One interesting point that Kelsey made in his chat was that having the ability to start an instance from scratch (moving from a stopped -> running state), is not trivial. Many challenges need to be solved, including finding the appropriate infrastructure to run the database, setting up network connectivity, mounting the correct volume, and ensuring data integrity once the volume has been mounted. In fact, this is such an in-depth topic, that Kelsey compares going from 0 -> 1 running instance to an actual backup-and-restore test. If you can indeed spin up an instance from scratch while loading up pre-existing data, you have successfully completed a live restore test!

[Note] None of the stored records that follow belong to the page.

-- ==== Sys2Proof/Machine/Ecdsa.lean ====
section
/-! DEFINITION. The ECDSA datapath KEYGEN, QCHECK, SIGN, VERIFY (46_ecdsa.md), over the fixed registers of 10 R24
and R25. -/

namespace Sys2Proof.Machine

/-- inrange(v) for the order n (46 R190). -/
def inRange (n v : Nat) : Bool := 1 ≤ v && v ≤ n - 1

/-- The base point G as an affine pair. -/
def State.basePt (s : State) : Nat × Nat := (s.val regGX, s.val regGY)

/-- The public point Q as an affine pair. -/
def State.pubPt (s : State) : Nat × Nat := (s.val regQX, s.val regQY)

/-- k times an affine point of the configured curve, as a Jacobian triple. -/
def State.mulPt (s : State) (q : Nat × Nat) (k : Nat) : Jac :=
  mul (s.val regP) (s.val regA) (s.val regN) (tojac q) k

/-- mulG(k) (46 R190), affine. -/
def State.mulG (s : State) (k : Nat) : Nat × Nat := fromjac (s.val regP) (s.mulPt s.basePt k)

/-- oncurve of the configured curve. -/
def State.pubOnCurve (s : State) : Bool :=
  oncurve (s.val regP) (s.val regA) (s.val regB) s.pubPt.1 s.pubPt.2

/-- The hash integer e, once a finished hash digest is there (46 R192). -/
def State.hashInt (s : State) : Nat :=
  beInt (s.digest.toList.take (min s.dlen.toNat (bytelen (s.val regN))))

/-- digest_e()'s check (46 R192): a finished hash digest, not an HMAC tag. -/
def State.digestReady (s : State) : Bool := s.hstate == .done && s.dkind == .hash

/-- QX, QY <- q; QTAG <- tag; INF <- (y of q = 0) (46 R193). -/
def setPublic (q : Nat × Nat) (tag : Byte) (s : State) : State :=
  let t := ((s.setVal regQX q.1).setVal regQY q.2).setInf q.2
  { t with qtag := tag }

/-- KEYGEN (46 R193). -/
def execKeygen (s : State) : Result :=
  perform Opcode.keygen { dests := [regQX, regQY], curve := true, order := true } s
    (if s.dtag ≠ s.curveId then .error .curveMismatch
      else if !inRange (s.val regN) (s.val regD) then .error .badKey
      else
        let q := s.mulG (s.val regD)
        .ok (setPublic q s.curveId s))

/-- QCHECK (46 R194): it reads no N. -/
def execQcheck (s : State) : Result :=
  perform Opcode.qcheck { curve := true } s
    (if s.qtag ≠ s.curveId then .error .curveMismatch
      else if s.val regQY == 0 || !s.pubOnCurve then .error .badPub
      else .ok s)

/-- The signature (r, s) of 46 R195 for the private scalar d, the nonce k and the hash integer e. -/
def State.signature (s : State) (d k e : Nat) : Nat × Nat :=
  let n := s.val regN
  let r := (s.mulG k).1 % n
  (r, (inv k n).1 * (e + r * d) % n)

/-- SIGN (46 R195). -/
def execSign (s : State) : Result :=
  perform Opcode.sign { dests := [regE, regSR, regSS], curve := true, order := true } s
    (if s.dtag ≠ s.curveId then .error .curveMismatch
      else if !inRange (s.val regN) (s.val regD) then .error .badKey
      else if !inRange (s.val regN) (s.val regK) then .error .badNonce
      else if !s.digestReady then .error .hseq
      else
        let e := s.hashInt
        let g := s.signature (s.val regD) (s.val regK) e
        .ok ((((s.setVal regE e).setVal regSR g.1).setVal regSS g.2).setDegen
          (decide (g.1 = 0 ∨ g.2 = 0))))

/-- Steps 3 and 5 to 9 of VERIFY (46 R196) for the hash integer e. -/
def State.signatureValid (s : State) (e : Nat) : Bool :=
  let n := s.val regN
  let r := s.val regSR
  let t := s.val regSS
  if !inRange n r || !inRange n t then false
  else
    let w := (inv t n).1
    let v := fromjac (s.val regP)
      (jadd (s.val regP) (s.val regA) (s.mulPt s.basePt (e * w % n)) (s.mulPt s.pubPt (r * w % n)))
    v.2 != 0 && v.1 % n == r

/-- VERIFY (46 R196). -/
def execVerify (s : State) : Result :=
  perform Opcode.verify { dests := [regE], curve := true, order := true } s
    (if s.qtag ≠ s.curveId then .error .curveMismatch
      else if !s.pubOnCurve then .error .badPub
      else if !s.digestReady then .error .hseq
      else
        let e := s.hashInt
        .ok ((s.setVal regE e).setValid (s.signatureValid e)))

end Sys2Proof.Machine
end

Even if you have restores figured out, backups have their own complexities. K8s provides some useful building blocks like Jobs and CronJobs, which you can use if you want to take a one-off backup or create a backup schedule respectively. But you need to ensure that these jobs are configured correctly in order to access raw database storage. Or if your database allows you to perform a backup using a CLI, then these jobs also need secure access to credentials to even connect to the database in the first place. From an end-user standpoint, you need an easy way to manage existing backups, which includes creating an index, applying data retention policies, and RBAC policies. Again, while k8s can help us build out these backup-and-restore components, a lot of these features are built on top of the infrastructure primitives that k8s provides.

Replication, HA, and Clustering

These days, you can get very far by simply vertically scaling your database. The performance of modern databases can be sufficient for almost anyone's use case if you throw enough resources at the problem. But once you've reached a certain scale, or require features like high availability, there is a reason to enable some of the more advanced database management features like clustering and replication.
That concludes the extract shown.